Part of the point of the review is that resistance can take many forms. Erso resists by working within the system to help bring about a better outcome. The problem, for the outside observer, is that for such resistance to be effective, it needs to be indistinguishable from collaboration. Something to think about in relation to the incoming Trump administration and how best to work against it, particularly in the area of technology. (via mr)


Blade Runner 2049

The words “Blade Runner sequel” have inspired equal parts excitement and dread in my heart. Some things, you just shouldn’t mess with, particularly if you’re Ridley Scott (see the Alien5 franchise). But with Ryan Gosling and Harrison Ford headlining, Denis Villeneuve directing (he did the pitch-perfect Arrival), and this teaser trailer, the scale has tipped towards excitement.

Thirty years after the events of the first film, a new blade runner, LAPD Officer K (Gosling), unearths a long-buried secret that has the potential to plunge what’s left of society into chaos. K’s discovery leads him on a quest to find Rick Deckard (Ford), a former LAPD blade runner who has been missing for 30 years.


Don’t tell me what I already know

Director Steven Soderbergh is constantly looking for new ways to give his audience information about the story and the characters. It’s what makes his work seem fresher than that of some other directors, but sometimes the risk doesn’t pay off.

FWIW, I love the Julia Roberts playing Julia Roberts bit in Ocean’s 12. It’s a lookie loo with a bundle of joy, what more do you need?! (via film school rejects)


A documentary on the 808 drum machine

808 is a feature-length documentary film on perhaps the most important musical instrument of the past 30 years, the Roland TR-808 Rhythm Composer. The soundtrack includes songs by Afrika Bambaataa, Public Enemy, and Jamie xx.
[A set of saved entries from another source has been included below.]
-- ==== Sys2Proof/Machine/Events.lean ====
section
/-! DEFINITION. The total order of events (20_memory.md R43): whose event comes next, and what it
does. -/

namespace Sys2Proof.Machine

/-- Whose turn it is, and the state with that turn taken off `order`. When `order` is used up, a run that
is going goes on to its end, and then the host makes its remaining moves (R102, R153). DESIGN CHOICE,
unsafe for a claim that looks at that tail only: every interleaving is some `order` (log entry 3). -/
def takeTurn (s : State) : Turn × State :=
  match s.order with
  | e :: es => (e, { s with order := es })
  | [] => (if s.busy then .sequencer else .host, s)

/-- The block takes the bytes of one whole transaction (R40, R49). Bytes that are no transaction, or
more than one, are refused (R39; log entry 6). -/
def takeBytes (bs : List Byte) (s : State) : Outcome :=
  match decode .transaction bs with
  | .ok (i, []) => exec i s
  | .ok (_, _ :: _) => .refused .notATransaction
  | .error _ => .refused .notATransaction

/-- One `RD STATUS` of a POLL (R59): the move is done where bit 0 (BUSY) of the result is 0, and is
still to do where it is 1. `rest` is what the host does after the POLL. -/
def pollTurn (rest : List HostMove) (s : State) : Outcome :=
  exec (.rd statusIdx) (if s.statusWord.getLsbD 0 then s else { s with program := rest })

/-- The host's turn: its next move (R152). Nothing happens where it has none. -/
def hostTurn (s : State) : Outcome :=
  match s.program with
  | [] => .next s
  | .send bs :: rest => takeBytes bs { s with program := rest }
  | .poll :: rest => pollTurn rest s
  | .reset :: rest => .next { s with program := rest }.resetBlock

/-- One event (R43). -/
def runTurn (e : Turn) (s : State) : Outcome :=
  match e with
  | .host => hostTurn s
  | .sequencer => sequencerStep s

/-- Put a transaction before everything the host has to do, and the host's turn before every other. -/
def State.sendFirst (s : State) (bs : List Byte) : State :=
  { s with program := .send bs :: s.program, order := .host :: s.order }

end Sys2Proof.Machine
end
The film will be available exclusively on Apple Music sometime in the next week but will likely be available elsewhere at some point after that.

See also a browser-based emulation of the 808.


A tribute to post-apocalyptic cinema

The World of Tomorrow is Bora Barroso’s tribute to some of the best post-apocalyptic movies, including Children of Men, 12 Monkeys, Mad Max: Fury Road, and The Road. Wall-E wasn’t dark enough I guess?


The top 25 films of 2016

I look forward to David Ehrlich’s video countdown of his favorite films of the year and 2016’s installment does not disappoint. Nice to see Beyonce’s Lemonade, the weirdo Swiss Army Man (which I loved, Daniel Radcliffe 4eva!), and the excellent OJ: Made in America on there. Still puzzled by Hail Caesar…I love the Coen brothers but was bored by this one. No Arrival though…this was the only movie I saw in the theater twice this year. For those looking for upcoming or recently released films to watch, Ehrlich includes Jackie, La La Land, and Scorsese’s Silence on his list.


Trailer for The Circle

The film adaptation of Dave Eggers’ novel The Circle is moving right along. The movie stars Tom Hanks and Emma Watson (as well as John Boyega from The Force Awakens) and the first trailer was released yesterday. Looks Black Mirror-ish…I think we’ll be getting a lot of that over the next four years.


The evolution of Disney animation, from Snow White to Zootopia

This video quickly sums up almost 80 years of Disney animated movies, from Snow White and Pinocchio to Big Hero 6 and Zootopia. It’s astonishing how good the animation was in the early days and then got less so until fairly recently.